/-- The pockets, cluster SRAM, accumulators, vector registers and row statistics of a cluster zeroed (02 R50). -/
def State.zeroCluster (s : State) (k : Nat) : State :=
  let m := s.mem
  let s := { s with mem := { m with
    pocket := Sparse.forget m.pocket (k * 16 * 0x20000) ((k * 16 + 16) * 0x20000),
    pocketErr := Sparse.forget m.pocketErr (k * 16 * 0x4000) ((k * 16 + 16) * 0x4000),
    sram := Sparse.forget m.sram (k * 0x80000) ((k + 1) * 0x80000),
    sramErr := Sparse.forget m.sramErr (k * 0x10000) ((k + 1) * 0x10000) } }
  (List.range 16).foldl (fun s i =>
    let c := s.cell (k * 16 + i)
    s.setCell (k * 16 + i) { c.kill with vreg := [], chk := [] }) s

/-- A field enters CLEARING: its pool is unbound, its image and attachments are gone (02 R50, 07 R188). `gone` names the
VEFs that are told FIELD_GONE (06 R160). -/
def State.enterClearing (s : State) (f : Fin 17) (gone : List Nat) : State :=
  let h := s.handle f
  let s := s.unbindPool f
  let s := s.events gone 0x03 h 0
  let s := s.dropReleases f (fun _ => true) 0x21
  let s := (s.onCells f CellSt.halt).squashMoves f (fun _ => true)
  let s := s.setF f { s.frt f with image := none, attached := [], releases := [], emptied := none, killSince := none,
                                   faultDrain := false, needReinit := false, hold := false, resetAsked := false }
  let s := { s with saf := { s.saf with unresolved := s.saf.unresolved.filter (· != f.val),
                                        needGolden := s.saf.needGolden.filter (· != f.val),
                                        forced := s.saf.forced.filter (· != f.val) } }
  s.setState f stClearing

/-- A field that its last VEF has left is cleared once nothing is in flight in it (02 R53). -/
def State.clearEmptied (s : State) (f : Fin 17) : State :=
  match (s.frt f).emptied with
  | some gone => if s.fState f = stIdle ∨ s.fState f = stStopped then s.enterClearing f gone else s
  | none => s

/-- A RUNNING field with nothing left in flight is IDLE (02 R50). -/
def State.settle (s : State) (f : Fin 17) : State :=
  let s := s.countFlight f
  if s.fState f = stRunning ∧ (s.jobsOn (.field f)).isEmpty then (s.setState f stIdle).clearEmptied f else s

/-! ## Faults, kills and stops -/

/-- Commands of chapter 7 that occupy no cell (07 R173). -/
def tableOp (op : Nat) : Bool := op == 0x40 || op == 0x42 || op == 0x43 || op == 0x44

/-- Every command in flight in a field ends with OUTPUT_INVALID at its commit; the one that broke an arithmetic rule
ends with FORMAT_ERROR, cause 0x05 (02 R56, 03 R71). -/
def State.endFlight (s : State) (f : Fin 17) (bad : Option Nat) : State :=
  { s with flight := s.flight.map (fun j =>
      if j.res = .field f then
        { j with outcome := if bad = some j.cmd.serial then .ended 0x40 0x05 0 else .ended 0x30 0 0 }
      else j) }

/-- A contained fault of a field (02 R56): its commands in flight end, its cells halt, and the field drains; a golden's
fault counts as a golden failure (10 R265). A table command occupies no cell and is not ended (07 R173). -/
def State.contained (s : State) (f : Fin 17) (source : Nat) (bad : Option Nat) : State :=
  if (s.jobsOn (.field f)).all (fun j => tableOp j.cmd.opcode) then s.reportField source f
  else
    let golden := (s.jobsOn (.field f)).any (fun j => j.golden)
    let s := ((s.endFlight f bad).onCells f CellSt.halt).squashMoves f (fun _ => true)
    let s := s.setF f { s.frt f with faultDrain := true }
    if golden then s else s.reportField source f

/-- A contained fault with an FLD_ERR flag. -/
def State.fldFault (s : State) (f : Fin 17) (n cell word : Nat) : State :=
  (s.fldError f n cell word).contained f 0x10 none
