-- ==== Sys2Proof/Machine/Fields.lean ====
section
/-! DEFINITION. Fields: loading, clearing, re-initialisation, the watchdog, contained faults, cluster-mover records, the
stitch-store scrub and the SRAM windows of the management cores (chapters 2, 4 and 5). -/

namespace Sys2Proof.Machine

/-! ## FIELD_LOAD (04 R104–R107, 02 R48, R49) -/

/-- The FIELD_LOAD that the loader takes next: by class, then in order of fetch. -/
def State.loadHead (s : State) : Option Cmd :=
  [0, 1, 2, 3].findSome? (fun cls => match s.queueOf .loader cls with
    | c :: _ => if s.waits c || !s.vefRuns c.vef then none else some c
    | [] => none)

/-- A VEF attached to a loaded field. -/
def State.attachField (s : State) (f : Fin 17) (v : Nat) : State :=
  let x := s.frt f
  if x.attached.contains v then s else s.setF f { x with attached := x.attached ++ [v] }

/-- A load enters LOADING; a half-quadrant that cannot be powered ends it with cause 0x09. -/
def State.startLoad (s : State) (f : Fin 17) (l : Load) : State :=
  let t := s.enterLoading l
  if l.clusters.any (fun k => s.flag PWR_DOM.FAIL (clusterDomain k)) then t.failLoad f l 0x09 else t

/-- The load of a placement. -/
def State.mkLoad (s : State) (c : Cmd) (x : ImgAt) (p : Placement) : Load :=
  let h := s.imgHdr x
  let fit := h.fits.getD p.fit (fitOf [])
  let pool := c.op 0x34 4
  { field := p.field, cmd := some c,
    image := s.fieldImage x p.fit (p.cx, p.cy) (p.field == 16) (c.op 0x20 8) (c.op 0x28 8) pool c.vef c.ring (c.cls != 0),
    cls := c.cls, reinit := false, phase := .waitStitch, serial := c.serial, cause := 0, kill := 0, attach := [c.vef],
    rect := (p.cx, p.cy, fit.w, fit.h), wins := s.planWins x (c.op 0x20 8),
    bind := if pool = 0 then none else some (pool % 16) }

/-- A checked load tests its pool, is placed and enters LOADING, or clears the field it replaces first. A field that
still works is replaced once it is IDLE or STOPPED. -/
def State.placeLoad (s : State) (c : Cmd) (x : ImgAt) (want : LoadWant) : State :=
  let h := s.imgHdr x
  if s.poolBad c h.pageSize then (s.dropLoad c.serial).loadFail c 0x40 4
  else match want with
    | .replace f =>
      if s.fState f ≠ stIdle ∧ s.fState f ≠ stStopped then s
      else match s.placement h.fits want with
        | none => ((s.endQueue f).enterClearing f []).loadFail c 0x21 0x10
        | some p =>
          let l := s.mkLoad c x p
          let t := (s.dequeue c.serial).enterClearing f []
          { t with loads := t.loads ++ [{ l with phase := .clearing }] }
    | _ => match s.placement h.fits want with
      | none => (s.dropLoad c.serial).loadFail c 0x21 0x10
      | some p =>
        let l := s.mkLoad c x p
        let t := (s.dequeue c.serial).dropLoad c.serial
        if hf : p.field < 17 then t.startLoad ⟨p.field, hf⟩ l else t

/-- A load attaches its VEF to a field that holds its image, and loads nothing. -/
def State.attachLoad (s : State) (c : Cmd) (f : Fin 17) : State :=
  ((s.dropLoad c.serial).attachField f c.vef).endQueued c 0 0 (s.handle f)

/-- A checked load of a new placement: it attaches, waits for a load of the same image, or is placed. -/
def State.freshLoad (s : State) (c : Cmd) (x : ImgAt) : State :=
  let d := (s.imgHdr x).digest
  let safety := c.cls == 0
  if s.persistW x then s.placeLoad c x .fresh
  else match s.attachTo c.vef safety d with
    | some f => s.attachLoad c f
    | none =>
      if s.loadTwin c.vef safety d c.serial then
        let t := (s.dequeue c.serial).dropLoad c.serial
        { t with loads := t.loads ++ [{ s.mkLoad c x ⟨0, 0, 0, 0⟩ with phase := .digestWait, bind := none }] }
      else s.placeLoad c x .fresh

-=-=-

• _Work required_
Check each line above for "loads" and return the ones that have it.

• _Answer for the task_
          { t with loads := t.loads ++ [{ l with phase := .clearing }] }
/-- A load attaches its VEF to a field that holds its image, and loads nothing. -/
        { t with loads := t.loads ++ [{ s.mkLoad c x ⟨0, 0, 0, 0⟩ with phase := .digestWait, bind := none }] }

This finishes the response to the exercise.